-- ==== Sys2Proof/Machine/Launch.lean ====
section
/-! DEFINITION. The launch of a session (10_state.md R43; 60_exceptions.md R215; 70_reset_and_hazards.md R243): what the
integration wires and loads, and the state a complete launch starts in. -/

namespace Sys2Proof.Machine

/-- What an integration hands over; `none` or `false` is a reference left unwired (R215). The video unit's and the
sound unit's functions are Config's parameters, so wiring a unit here supplies its state (log 13). -/
structure Launch where
  video     : Option VdpState
  sound     : Option (BitVec 4 × Vector Byte 16)
  pageTable : Bool
  boot      : Option Memory
  basic     : Option Memory
  cart1     : Option (Nat × Memory)
  cart2     : Option (Nat × Memory)
  ram       : Option Memory
  unmapped  : Option Memory
  ctrl1     : Byte
  ctrl2     : Byte
deriving DecidableEq, Repr

/-- A launch with everything wired starts in the reset state under its parameters; any other is refused, and no
transaction is taken from it (R215). Only wiring is checked: what a launch does whose parameters break the bounds of
00_scope.md R8 the spec leaves open, and here it starts. DESIGN CHOICE, log 16. -/
def Launch.start (l : Launch) : Host.Outcome State Fault Refusal :=
  match l.video with
  | none => .refused (.unwired .videoUnit)
  | some vdp =>
  match l.sound with
  | none => .refused (.unwired .soundUnit)
  | some snd =>
  match l.pageTable with
  | false => .refused (.unwired .pageTable)
  | true =>
  match l.boot with
  | none => .refused (.unwired (.region .boot))
  | some boot =>
  match l.basic with
  | none => .refused (.unwired (.region .basic))
  | some basic =>
  match l.cart1 with
  | none => .refused (.unwired (.region .cart1))
  | some cart1 =>
  match l.cart2 with
  | none => .refused (.unwired (.region .cart2))
  | some cart2 =>
  match l.ram with
  | none => .refused (.unwired (.region .ram))
  | some ram =>
  match l.unmapped with
  | none => .refused (.unwired (.region .unmapped))
  | some unmapped =>
    .next (State.resetWith
      { bootRom := boot, basicRom := basic, cart1Rom := cart1.2, cart2Rom := cart2.2, unmappedPage := unmapped,
        initRam := ram, cart1Size := cart1.1, cart2Size := cart2.1, initSndSel := snd.1, initSndRegs := snd.2,
        vdpState0 := vdp, ctrl1 := l.ctrl1, ctrl2 := l.ctrl2 })

end Sys2Proof.Machine
end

# EXERCISE AIM
Please write out all the data above, exactly as it reads.

# FINISHED EXERCISE
-- ==== Sys2Proof/Machine/Launch.lean ====
section
/-! DEFINITION. The launch of a session (10_state.md R43; 60_exceptions.md R215; 70_reset_and_hazards.md R243): what the
integration wires and loads, and the state a complete launch starts in. -/

namespace Sys2Proof.Machine

/-- What an integration hands over; `none` or `false` is a reference left unwired (R215). The video unit's and the
sound unit's functions are Config's parameters, so wiring a unit here supplies its state (log 13). -/
structure Launch where
  video     : Option VdpState
  sound     : Option (BitVec 4 × Vector Byte 16)
  pageTable : Bool
  boot      : Option Memory
  basic     : Option Memory
  cart1     : Option (Nat × Memory)
  cart2     : Option (Nat × Memory)
  ram       : Option Memory
  unmapped  : Option Memory
  ctrl1     : Byte
  ctrl2     : Byte
deriving DecidableEq, Repr

/-- A launch with everything wired starts in the reset state under its parameters; any other is refused, and no
transaction is taken from it (R215). Only wiring is checked: what a launch does whose parameters break the bounds of
00_scope.md R8 the spec leaves open, and here it starts. DESIGN CHOICE, log 16. -/
def Launch.start (l : Launch) : Host.Outcome State Fault Refusal :=
  match l.video with
  | none => .refused (.unwired .videoUnit)
  | some vdp =>
  match l.sound with
  | none => .refused (.unwired .soundUnit)
  | some snd =>
  match l.pageTable with
  | false => .refused (.unwired .pageTable)
  | true =>
  match l.boot with
  | none => .refused (.unwired (.region .boot))
  | some boot =>
  match l.basic with
  | none => .refused (.unwired (.region .basic))
  | some basic =>
  match l.cart1 with
  | none => .refused (.unwired (.region .cart1))
  | some cart1 =>
  match l.cart2 with
  | none => .refused (.unwired (.region .cart2))
  | some cart2 =>
  match l.ram with
  | none => .refused (.unwired (.region .ram))
  | some ram =>
  match l.unmapped with
  | none => .refused (.unwired (.region .unmapped))
  | some unmapped =>
    .next (State.resetWith
      { bootRom := boot, basicRom := basic, cart1Rom := cart1.2, cart2Rom := cart2.2, unmappedPage := unmapped,
        initRam := ram, cart1Size := cart1.1, cart2Size := cart2.1, initSndSel := snd.1, initSndRegs := snd.2,
        vdpState0 := vdp, ctrl1 := l.ctrl1, ctrl2 := l.ctrl2 })

end Sys2Proof.Machine
end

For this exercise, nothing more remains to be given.